= Pagno di Lapo Portigiani =

Italian sculptor

Pagno di Lapo Portigiani (1408 — 1470) was an Italian Renaissance decorative sculptor, a minor follower of Donatello who worked on numerous occasions in projects designed and supervised by Michelozzo.

==Biography==
Pagno di Lapo was born at Fiesole, near Florence.

In 1426-28 Pagno di Lapo was working as a stone-cutter in the joint shop of Donatello and Michelozzo in Pisa, during the production of the Coscia and Brancacci tombs. In 1428 he collaborated with two obscure stone-cutters on the decorative elements of the baptismal font in the Duomo of Siena, and as a garzone in Donatello's shop in connection with the resumed work on the pulpit for Prato, 1434. In Florence he was occupied between 1448 and 1451 with decorative carving executed concurrently for the Basilica of San Lorenzo and Palazzo Medici (both projects under Michelozzo again). Documents show that he was working on chapels for the Basilica of San Petronio in Bologna between 1451 and about 1469, never designated there as a scultore but as a stone-cutter or marble-worker.

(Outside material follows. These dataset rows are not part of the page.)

-- ==== Sys2Proof/Machine/Ecc.lean ====
section
/-!
DEFINITION. Accesses to the coded memories with the outcome of an error (R328-R333): correction and write-back, counts,
reports, and read-modify-write of partial writes.
-/
namespace Sys2Proof.Machine

namespace State

/-- A correctable error met in the storage word `w` (R331): FLT.ECC_CE of the owner, MEM.CECNT, the bank's count (R338). -/
def noteCe (w : Nat) (s : State) : State :=
  match spaceOf (w * 8) with
  | none => s
  | some (sp, g, rel) =>
    let s := s.raiseFlt (ownerPage sp g) 3
    match sp with
    | 0 => (s.count MEM.CECNT 15 0).count (MEM.BANKCE (s.fld (MEM.BANKMAP (rel / 0x200000)) 4 0)) 15 0
    | 1 => s.count MEM.CECNT 31 16
    | _ => s

/-- An uncorrectable error met in the storage word `w` by requester `who` (R331, R353): FLT.ECC_UE of the owner and of
MEM, MEM.UECNT, MEM's event, and UELAST where it holds none. -/
def noteUe (w who : Nat) (s : State) : State :=
  match spaceOf (w * 8) with
  | none => s
  | some (sp, g, rel) =>
    let s := (s.raiseFlt (ownerPage sp g) 4).raiseFlt pgMEM 4
    let s := match sp with
      | 0 => s.count MEM.UECNT 15 0
      | 1 => s.count MEM.UECNT 31 16
      | _ => s
    let s := s.raiseEvt pgMEM 2
    if s.bit (MEM.UELAST + 4) 31 then s
    else s.wr64 MEM.UELAST (BitVec.ofNat 64 (rel % 2 ^ 40 + sp * 2 ^ 40 + who * 2 ^ 43 + 2 ^ 63))

/-- A read of the storage word `w`: its data, corrected where it can be and then written back if `back`; none for an
uncorrectable word (R328, R330). -/
def readWord (w who : Nat) (back : Bool) (s : State) : Option Word64 × State :=
  match classify (s.syn w) with
  | .good => (some (s.word64 w), s)
  | .correctable b =>
    let d := match b with
      | some i => s.word64 w ^^^ BitVec.ofNat 64 (2 ^ i)
      | none => s.word64 w
    let s := s.noteCe w
    (some d, if back then s.fixWord w d else s)
  | .uncorrectable => (none, s.noteUe w who)

/-- Reads of `n` storage words from word `w` up; none if any is uncorrectable. -/
def readSpan (who : Nat) (back : Bool) : (n w : Nat) → State → Option (List Byte) × State
  | 0, _, s => (some [], s)
  | n + 1, w, s =>
    match s.readWord w who back with
    | (none, s) => (none, s)
    | (some d, s) =>
      match readSpan who back n (w + 1) s with
      | (none, s) => (none, s)
      | (some t, s) => (some (leBytes 8 d.toNat ++ t), s)

/-- A read of `n` bytes from address `a` up (R330). -/
def readBytes (a n who : Nat) (back : Bool) (s : State) : Option (List Byte) × State :=
  if n = 0 then (some [], s)
  else
    let w := a / 8
    match s.readSpan who back ((a + n - 1) / 8 - w + 1) w with
    | (none, s) => (none, s)
    | (some bs, s) => (some ((bs.drop (a % 8)).take n), s)

/-- A write of at most one storage word's bytes at offset `o` of word `w` (R332): a full word succeeds; a partial one is
a read-modify-write, refused on an uncorrectable word.  Answers whether it was done. -/
def writePart (w o who : Nat) (bs : List Byte) (s : State) : Bool × State :=
  if o = 0 ∧ bs.length = 8 then (true, s.storeWord w (BitVec.ofNat 64 (ofLeBytes bs)))
  else
    match s.readWord w who false with
    | (none, s) => (false, s)
    | (some d, s) =>
      let old := leBytes 8 d.toNat
      (true, s.storeWord w (BitVec.ofNat 64 (ofLeBytes (old.take o ++ bs ++ old.drop (o + bs.length)))))

/-- A write of bytes from address `a` up, storage word by storage word; it stops at a refused partial write.  Answers
whether all was written, and how many bytes were.  `n` bounds the storage words. -/
def writeSpan (who : Nat) : (n a : Nat) → List Byte → State → Bool × Nat × State
  | 0, _, _, s => (true, 0, s)
  | n + 1, a, bs, s =>
    if bs = [] then (true, 0, s)
    else
      let k := 8 - a % 8
      match s.writePart (a / 8) (a % 8) who (bs.take k) with
      | (false, s) => (false, 0, s)
      | (true, s) =>
        match writeSpan who n (a + k) (bs.drop k) s with
        | (ok, m, s) => (ok, (bs.take k).length + m, s)

/-- A write of bytes from address `a` up (R332). -/
def writeBytes (a who : Nat) (bs : List Byte) (s : State) : Bool × State :=
  match s.writeSpan who (bs.length + 1) a bs with
  | (ok, _, s) => (ok, s)

end State

end Sys2Proof.Machine
end

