/-- The record of ENDT, where the trace watches the slot (R115). -/
def traceEndt (g n : Nat) (s : State) : State :=
  let w := s.rd (GAL.TRCFG g)
  let decim := wfld w 23 16
  if decim ≠ 0 ∧ (w.getLsbD 11 = true ∨ wfld w 10 8 = n) then
    let r := s.slotRun g n
    if r.decim + 1 ≥ decim then traceCapture g (s.putSlotRun g n { r with decim := 0 })
    else s.putSlotRun g n { r with decim := r.decim + 1 }
  else s

/-! ### ENDT and supervision (R95, R102, R113) -/

/-- The supervisor's evaluation at ENDT (R113, R114): the residual's magnitude, 0x8000_0000 counting as full scale. -/
def supervise (g n : Nat) (s : State) : State :=
  let cfg := s.rd (GAL.SUPCFG g n)
  if cfg.getLsbD 8 = false ∨ wfld cfg 7 0 = 0 then s
  else
    let win := s.num (GAL.SUPWIN g n)
    let out := match (s.slotRun g n).residual with
      | some v => decide (Nat.min v.toInt.natAbs 0x7FFFFFFF > win)
      | none => true
    let c := s.fld (GAL.SUPCNT g n) 7 0
    let c := if out then Nat.min 255 (c + 1) else c - 1
    (s.setFld (GAL.SUPCNT g n) 7 0 c).keepMax (GAL.SUPCNT g n) 15 8 c

/-- The end of a tread program (R95, R96, R102, R113, R115). -/
def endTread (g : Nat) (s : State) : State :=
  let s := s.drain g
  let c := s.coreOf g
  let n := c.slotno
  let s := s.keepMax (GAL.SLOT_CYCMAX g n) 15 0 (c.cyc - c.dispatchCyc)
  let s := s.supervise g n
  let s := s.traceEndt g n
  match s.nextSlot g with
  | some m => s.startTread g m true
  | none => s.leaveCtx g (s.coreOf g).tpc

/-- A slot's supervisor trips (R113). -/
def supTrip (g n : Nat) (s : State) : State :=
  let lim := s.fld (GAL.SUPCFG g n) 7 0
  if s.bit (GAL.SUPCFG g n) 8 = true ∧ lim ≠ 0 ∧ s.fld (GAL.SUPCNT g n) 7 0 ≥ lim ∧ s.bit (GAL.SUPCNT g n) 16 = false then
    let s := s.setBit (GAL.SUPCNT g n) 16 true
    let s := ((s.raiseFlt (pgGAL g) 23).raiseIrq g 5).traceNotice g 4
    { s with galFault := s.galFault ||| BitVec.ofNat 48 (2 ^ s.slotBridge g n) }
  else s

/-- FLT.SUPTRIP written with 1 (R114). -/
def supClear (g : Nat) (s : State) : State :=
  let s := s.setBit (HDR.FLT (pgGAL g)) 23 false
  (List.range 6).foldl (fun s n =>
    if s.bit (GAL.SUPCNT g n) 16 then (s.setFld (GAL.SUPCNT g n) 7 0 0).setBit (GAL.SUPCNT g n) 16 false else s) s

/-! ### Landing instructions (R28, R101) -/

/-- A status result into the banked register `i`, for which readers wait (R89). -/
def status (g i : Nat) (w : Word) (s : State) : State :=
  s.produce g 1 { due := 0, seq := 0, dest := .g i, words := [w], inter := true }

/-- 64 bytes of a unit: 16 words, zeros where nothing has come (R101). -/
def unitWords (u : List Word) : List Word := (u ++ List.replicate 16 0).take 16

/-- SWAIT's copy (R101): a sample unit, or the slot's previous sample with the miss counted (R28). -/
def swaitCopy (g : Nat) (ea : Word) (reg : Nat) (s : State) : State × Next :=
  let n := (s.coreOf g).slotno
  let b := s.slotBridge g n
  let run := s.slotRun g n
  match s.sampleFor g b with
  | some (p, u) =>
    let r := s.storeLocal g ea (unitWords u)
    match r.2 with
    | .seq =>
      let s := r.1
      let s := s.putGal g { s.galOf g with samples := (s.galOf g).samples.erase (p, u) }
      let s := s.giveBack (.sample g) p
      let s := s.putSlotRun g n { run with lastSample := u, overrun := false }
      (s.status g reg (BitVec.ofNat 32 (2 * b01 run.overrun)), .seq)
    | _ => r
  | none =>
    let r := s.storeLocal g ea (unitWords run.lastSample)
    match r.2 with
    | .seq =>
      let s := r.1.putSlotRun g n { run with missing := true, overrun := false }
      let s := (s.count (GAL.MISSCNT g) 15 0).raiseFlt (pgGAL g) 16
      (s.status g reg (BitVec.ofNat 32 (1 + 2 * b01 run.overrun)), .seq)
    | _ => r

Nevertheless, he is credited with designing Palazzo Isolani on Piazza Santo Stefano, which was built between 1451-55.

Basing their attributions on Giorgio Vasari, a significant number of Early Renaissance sculptures have been associated with Pagno's name since the late nineteenth century, most notably the Madonna and Child at the Museo dell'Opera del Duomo. Modern scholars, however, assign to Michelozzo other sculptures Vasari assigns to Pagno di Lapo in the same passage, which Vasari had claimed for Michelozzo in the first edition of his Lives, and more recent documentation reassigns to Pagno di Lupo a less exalted role as a sculptor of decorative stonework.

When Piero de' Medici planned to commission a marble tabernacle in the Gothic Chiesa della Santissima Annunziata, the church of the Servi di Maria, Florence, he consulted Michelozzo, who seems to have provided the design, but left the execution of its architectural enframement to Pagno di Lapo, whose inscription runs round the inside of the architrave. Vasari, in noticing the inscription in time for his revision of Le Vite, revised his attribution of other sculptures at the Santissima Annunziata, attributing to Pagno metalwork that documents actually show to have been supplied by Maso di Bartolomeo, doubtless under Michelozzo's supervision; Vasari added to his attributions the Madonna and Child relief illustrated above, which was already in the Opera del Duomo. On this slender basis early twentieth-century scholars erected an increased oeuvre for Pagno di Lapo, until in 1942 H.W. Jansen related the relief to a group of reliefs of the Madonna and Child, recognized as by the youthful Agostino di Duccio, under the influence of Luca della Robbia.

The sole surviving identifiable work by Pagno di Lapo is the inscribed tabernacle frame, which Jansen found "shows him to have been a skillful carver of ornament, but the plastic décor of the structure contains so little of true sculpture that it yields small evidence of his artistic ability." Jansen considered the possibility that the altar table from the tabernacle, now in the Museo Bardini, Florence, was also Pagno's.